Письмо Маруси. Глава двадцать девятая

Анна Дудка
После обеда Ивану позвонила Аля:

- Ванечка, как ты смотришь на то, если я приду к тебе с батюшкой? Он тебя исповедует и причастит перед операцией…

- Вы что меня заранее хороните?

- Ну что ты, просто врачам легче будет тебя оперировать, и ты скорее пойдёшь на поправку после операции. Покаешься в грехах, Господь тебя простит и обязательно поможет…

- Шаманство какое-то. Нет, Аля, я не готов к таким манипуляциям. А с бухты-барахты не хочу. Нужно же иметь желание, верить в то, что делаешь, а так, с пустой головой и равнодушным сердцем – зачем?

- Жаль, что ты так настроен.

- Да не настроен я, Аля. Не хочу быть болванчиком в чужих руках. То мать мною манипулировала. Теперь вы предлагаете исповедаться. А я даже не знаю, в чём. А главное – зачем?

- Ты прав, Ванечка. Конечно, нужно подготовиться. Только у тебя сейчас нет для этого времени.

- Аля, будь что будет. От судьбы не уйдёшь. Я и так попал в лучшую клинику, к лучшему доктору. А уж там – как Бог решит, жить мне или умереть. Я ко всему готов. На меня столько всего свалилось, в голове такая каша, а вы про какую-то исповедь. Я вам очень благодарен за заботу и участие, но к разговору с батюшкой я совершенно не готов. Мне просто смешно думать об этом, тем более отвлекать человека от работы.

- Ванечка, ты не понимаешь, как это важно, особенно сейчас…

- Да, я не понимаю. Может, потом когда-нибудь пойму и сам попрошу вас отвести меня к батюшке, но я должен сам к этому прийти, умом ли, сердцем, но почувствовать неодолимое желание и ощутить веру в то, что это важно для меня и нужно, тогда всё это обретёт смысл: и исповедь, и причастие, о котором я представления не имею и не понимаю значения ваших слов. Простите, если я вас огорчаю, Аля, но давайте закончим этот разговор. Я к нему не готов.

- Видит Бог, я всем сердцем желаю тебе выздороветь и жить полноценной жизнью! Привет от сестрички! До свидания. Храни тебя Бог, Ванечка!

- Всего вам доброго, Аля!

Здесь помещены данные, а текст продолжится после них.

-- ==== Sys2Proof/Machine/RegMap.lean ====
section
/-! DEFINITION. The register blocks (R802) and the map of every register of the VXG-8640: one row for each row of the register
tables of spec/02 to spec/20, with its offset in the block, its repetitions, its reset value and, bit by bit, what a write may do
to it (R11). Blocks, offsets and field masks are the manual's; a row that the manual repeats over ports, queues, channels or
table entries is one row here with its counts and strides. -/

namespace Sys2Proof.Machine

/-- A register block (R802), in the order of its interrupt bit. -/
inductive Blk where
  | glb | pwr | hif | dma | prs | tm | gate | mac | time | mint | vault | can | lin | sge | ledger | pair | safe | brg | cfg | dbg
deriving DecidableEq, Repr

/-- Every block, in the order of its interrupt bit (R802). -/
def Blk.all : List Blk := [.glb, .pwr, .hif, .dma, .prs, .tm, .gate, .mac, .time, .mint, .vault, .can, .lin, .sge, .ledger, .pair, .safe, .brg, .cfg, .dbg]

/-- Base address of a block (R802). -/
def Blk.base : Blk → Nat
  | .glb => 0x40000000
  | .pwr => 0x40100000
  | .hif => 0x40200000
  | .dma => 0x40300000
  | .prs => 0x40400000
  | .tm => 0x40600000
  | .gate => 0x40700000
  | .mac => 0x40800000
  | .time => 0x40A00000
  | .mint => 0x40B00000
  | .vault => 0x40C00000
  | .can => 0x40D00000
  | .lin => 0x40E00000
  | .sge => 0x40F00000
  | .ledger => 0x41000000
  | .pair => 0x41100000
  | .safe => 0x41200000
  | .brg => 0x41300000
  | .cfg => 0x41400000
  | .dbg => 0x41500000

/-- Size of a block's range (R802). -/
def Blk.size : Blk → Nat
  | .prs => 0x200000
  | .mac => 0x200000
  | .glb => 0x100000
  | .pwr => 0x100000
  | .hif => 0x100000
  | .dma => 0x100000
  | .tm => 0x100000
  | .gate => 0x100000
  | .time => 0x100000
  | .mint => 0x100000
  | .vault => 0x100000
  | .can => 0x100000
  | .lin => 0x100000
  | .sge => 0x100000
  | .ledger => 0x100000
  | .pair => 0x100000
  | .safe => 0x100000
  | .brg => 0x100000
  | .cfg => 0x100000
  | .dbg => 0x100000

/-- The bit of a block in the interrupt registers of GLB (R802). -/
def Blk.irqBit : Blk → Nat
  | .glb => 0
  | .pwr => 1
  | .hif => 2
  | .dma => 3
  | .prs => 4
  | .tm => 5
  | .gate => 6
  | .mac => 7
  | .time => 8
  | .mint => 9
  | .vault => 10
  | .can => 11
  | .lin => 12
  | .sge => 13
  | .ledger => 14
  | .pair => 15
  | .safe => 16
  | .brg => 17
  | .cfg => 18
  | .dbg => 19

/-- The bit `err_capture` of a block's `<BLK>_IRQ_STATUS`, from its field table. -/
def Blk.errBit : Blk → Nat
  | .glb => 2
  | .pwr => 7
  | .hif => 7
  | .dma => 3
  | .prs => 8
  | .tm => 8
  | .gate => 20
  | .mac => 21
  | .time => 8
  | .mint => 9
  | .vault => 7
  | .can => 20
  | .lin => 8
  | .sge => 7
  | .ledger => 5
  | .pair => 6
  | .safe => 4
  | .brg => 5
  | .cfg => 5
  | .dbg => 4

/-- How a register word is kept and accessed (R11). `stored`: a word of the register file; `counter`: half of a 64-bit event
counter (R837); `derived`: read-only, worked out from the rest of the state; `writeOnly`: a command register that reads 0;
`readClear`: a stored word that a read clears. -/
inductive RegKind where
  | stored | counter | derived | writeOnly | readClear
deriving DecidableEq, Repr

/-- One row of a register table. -/
structure RegRow where
  /-- The manual's name. -/
  name : String
  /-- Offset in the block of the first word. -/
  off : Nat
  /-- Repetitions: count and stride, outermost first. -/
  dims : List (Nat × Nat)
  /-- Reset value. -/
  reset : Nat
  /-- Mask of RW fields. -/
  rw : Nat
  /-- Mask of RWL fields. -/
  rwl : Nat
  /-- Mask of W1C fields. -/
  w1c : Nat
  /-- Mask of W1S fields. -/
  w1s : Nat
  kind : RegKind
  /-- Field ranges: low bit, width, least and greatest value, and the cause recorded for a refusal (R839). -/
  rng : List (Nat × Nat × Nat × Nat × Nat)
  /-- Other reset values: first and last index of the outermost repetition, and the value. -/
  alt : List (Nat × Nat × Nat)
deriving DecidableEq, Repr
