-- ==== Sys2Proof/Machine/State.lean ====
section
/-! DEFINITION. The state of the VXG-8640 as plain data: everything that the manual gives the device to hold. Registers are one
sparse word file keyed by address (their map is `Sys2Proof/Machine/RegMap.lean`); queues, tables, sequencers and status that
the manual describes outside the registers are the structures below. Times are LT counts of 250 ps. -/

namespace Sys2Proof.Machine

/-! ### Records, outputs and the Ledger -/

/-- A Ledger record before the Ledger accepts it (R638): type, source ID, LT of the event, payload bytes 20-31. -/
structure Rec where
  typ : Nat
  src : Nat
  lt : Nat
  pay : List Byte
deriving DecidableEq, Repr

/-- What the device shows the outside world. Outputs are kept in order, newest last; no rule reads them. -/
inductive Out where
  /-- Data returned to an initiator by a read of an address. -/
  | read (who addr : Nat) (data : Word)
  /-- An open access that ended with an error (R616): 1 ERR_DECODE, 2 ERR_TARGET. -/
  | busError (who addr err : Nat)
  /-- A frame sent on a port with its egress stamp; `stomped` as in R57. -/
  | frame (port : Nat) (bytes : List Byte) (stomped : Bool) (stamp : Nat)
  /-- A memory write by DMA: space 0 H0, 1 H1, 2 internal (R590). -/
  | memWrite (space addr : Nat) (bytes : List Byte)
  /-- A completion record posted to a completion ring (R570). -/
  | completion (ring : Nat) (bytes : List Byte)
  /-- An MSI-X message of a function (R573, R811). -/
  | msix (fn vec : Nat)
  /-- A signal, pulse or level on a pin or wire, by name, with its value. -/
  | pin (name : String) (value : Nat)
  /-- A CAN or LIN frame driven on a channel: channel; identifier, format and acceptance words as in R455, with the XL SEC bit above the format
  word; data, for LIN the response with its checksum. -/
  | bus (channel ident kind af : Nat) (data : List Byte)
  /-- The header of a LIN frame: channel, bits of the break, protected identifier (R490). -/
  | linHeader (channel brk pid : Nat)
  /-- A section of a bundle, or a notice, sent on the Clearing link (R749). -/
  | link (kind : Nat) (data : List Byte)
  /-- A write to the external PMIC (R697). -/
  | pmic (reg value : Nat)
  /-- The result of an atomic or exclusive access returned to a hart (R622-R625). -/
  | hartResult (hart : Nat) (data : Word) (ok : Bool)
deriving DecidableEq, Repr

/-- An export buffer being filled (R659). -/
structure ExportBuf where
  desc : Nat
  addr : Nat
  cap : Nat
  count : Nat
  firstLt : Nat
  partner : Bool
  firstSeq : Nat
  lastSeq : Nat
  seqs : List (Bool × Nat)
deriving DecidableEq, Repr

/-- The Ledger (15): queues, SRAM slots, numbering, export. -/
structure LedgerSt where
  /-- Event queue, 256 records (R644). -/
  evtQ : List Rec := []
  /-- Frame FIFO, 64 records (R643). -/
  frmQ : List Rec := []
  /-- Local slots: slot number to sequence number and record (R653). -/
  loc : List (Nat × Nat × Rec) := []
  /-- Partner slots (R653, R663). -/
  par : List (Nat × Nat × Rec) := []
  /-- Sequence number of the next record; `none` until LEDGER_START sets it (R649). -/
  nextSeq : Option Nat := none
  /-- LT of the latest frame record accepted (R643). -/
  lastFrame : Option Nat := none
  /-- LT of the latest acceptance: the Ledger accepts one record in a cycle (R645). -/
  taken : Option Nat := none
  /-- LT of the latest TIME_ANCHOR (R646). -/
  lastAnchor : Option Nat := none
  /-- A LEDGER_START is due, with its cause (R649, R650). -/
  startDue : Option Nat := some 0
  /-- The TIME_ANCHORs that are due (R646): of each, how many event records in the queue precede it. -/
  anchors : List Nat := []
  /-- Unexported records in the order they became so: partner flag and sequence number (R654, R659). -/
  unexp : List (Bool × Nat) := []
  /-- Counts since the latest LEDGER_LOST: frame records discarded, overwritten, event records lost (R647). -/
  lostF : Nat := 0
  lostO : Nat := 0
  lostE : Nat := 0
  /-- The 1 ms window in which the latest LEDGER_LOST was written (R647). -/
  lostWin : Option Nat := none
  /-- The export buffer in progress (R659). -/
  exp : Option ExportBuf := none
  /-- Records overwritten since the previous export completion (R660). -/
  ovrSince : Nat := 0
  /-- Event records accepted in the present pair cycle, oldest first, at most 4,096 (R662). -/
  cycleRecs : List (Nat × Rec) := []
deriving DecidableEq, Repr

/-! ### BRG and SAFE (14) -/

/-- An entry of the SAFE error collector (R627). -/
structure SafeEnt where
  lt : Nat
  src : Nat
  code : Nat
  sev : Nat
  info : Nat
  reacted : Bool
deriving DecidableEq, Repr

/-- The SAFE error collector and the FAULT pin (14). -/
structure SafeSt where
  /-- Queue of 64 entries, head first (R627). -/
  q : List SafeEnt := []
  /-- Sticky overflow (R630). -/
  overflow : Bool := false
  /-- FAULT asserted (R633). -/
  fault : Bool := true
  /-- Cause of the last assertion, as in FAULT_CHANGE (R635). -/
  cause : Nat := 0
  /-- LT at which FAULT was last asserted (R634). -/
  since : Nat := 0
deriving DecidableEq, Repr

/-- An entry of the posted-write error queue (R618-R620). -/
structure PweEnt where
  lt : Nat
  addr : Nat
  data : Word
  who : Nat
  code : Nat
  seq : Nat
deriving DecidableEq, Repr

/-- A semaphore monitor of BRG: hart, word address, LT of arming, and whether an AMO locks it (R622-R625). -/
structure Monitor where
  hart : Nat
  addr : Nat
  armed : Nat
  locked : Bool
deriving DecidableEq, Repr

/-- The peripheral bridge (14). -/
structure BrgSt where
  monitors : List Monitor := []
  pwe : List PweEnt := []
  /-- Count of all entries made since cold reset, lost ones included (R620). -/
  seq : Nat := 0
  /-- LT of the first cycle in which BRG takes its next access: it takes one in a cycle (R612). -/
  next : Nat := 0
  /-- The latest 16 posted writes, oldest first: initiator, and LT at which the target's response lets the write leave the write buffer (R617);
  and how many posted writes there were. -/
  buf : List (Nat × Nat) := []
  posted : Nat := 0
deriving DecidableEq, Repr

/-! ### Front ports (02) -/

/-- A stored coefficient set (R46): its check bits are good, speed and role of the link, the coefficients and the timing-recovery phase. -/
structure Coeffs where
  good : Bool
  speed : Nat
  role : Nat
  coeff : Nat
  phase : Nat
deriving DecidableEq, Repr

/-- What a front port holds beside its registers (02). -/
structure PortSt where
  /-- LT at which the present link-up attempt began (R64). -/
  attempt : Option Nat := none
  /-- LT at which Clause 72 training started (R39). -/
  train : Option Nat := none
  /-- Consecutive training failures (R64). -/
  fails : Nat := 0
  /-- LT at which training restarts after a failure (R39). -/
  retrain : Option Nat := none
  /-- LT at which the TC10 sleep handshake started (R43, R44). -/
  shake : Option Nat := none
  /-- Equaliser and echo-canceller coefficients and timing-recovery phase to which the present or latest link was trained (R46). -/
  trained : Nat × Nat := (0, 0)
  /-- Stored coefficient set (R46, R47). -/
  stored : Option Coeffs := none
  /-- A sleep handshake was abandoned while the link was up: its next loss relinks from the coefficients that the PHY holds (R44). -/
  keep : Bool := false
  /-- LT at which warm training started (R48). -/
  warm : Option Nat := none
  /-- The PHY is in its low-power state and its wake detector is armed (R43). -/
  asleep : Bool := false
  /-- The in-band word holds the link down (R38); the speed code that the latest word named. -/
  refused : Bool := false
  word : Nat := 0
  /-- The present link-up attempt fell back from a warm start (R48). -/
  fellBack : Bool := false
  /-- Register writes held while the PHY domain is off (R70): initiator, address, data, oldest first. -/
  held : List (Nat × Nat × Word) := []
deriving DecidableEq, Repr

И от меня тоже передайте от меня привет Марусе!

Ивану было неприятно от сознания, что он наверняка расстроил Алю, которая из лучших побуждений всеми силами старалась и подкормить его и помочь ему спасти свою душу, но ему самому сейчас больше всего хотелось, чтобы все оставили его в покое. Хотя бы ненадолго. Он хотел тишины, как у Андрея Вознесенского:

Тишины хочу, тишины...
Нервы, что ли, обожжены?
Тишины...
чтобы тень от сосны,
щекоча нас, перемещалась,
холодящая словно шалость,
вдоль спины, до мизинца ступни,
тишины...

звуки будто отключены.
Чем назвать твои брови с отливом?
Понимание -
молчаливо.
Тишины.

Звук запаздывает за светом.
Слишком часто мы рты разеваем.
Настоящее - неназываемо.
Надо жить ощущением, цветом.

Кожа тоже ведь человек,
с впечатленьями, голосами.
Для неё музыкально касанье,
как для слуха - поет соловей.

Как живётся вам там, болтуны,
чай, опять кулуарный авралец?
горлопаны не наорались?
тишины...
Мы в другое погружены.
В ход природ неисповедимый,
И по едкому запаху дыма
Мы поймём, что идут чабаны.

Значит, вечер. Вскипают приварок.
Они курят, как тени тихи.
И из псов, как из зажигалок,
Светят тихие языки.


И ему не хотелось палаты, разговоров, и, батюшки святы! - затаённой напротив вины, он хотел всей душой тишины…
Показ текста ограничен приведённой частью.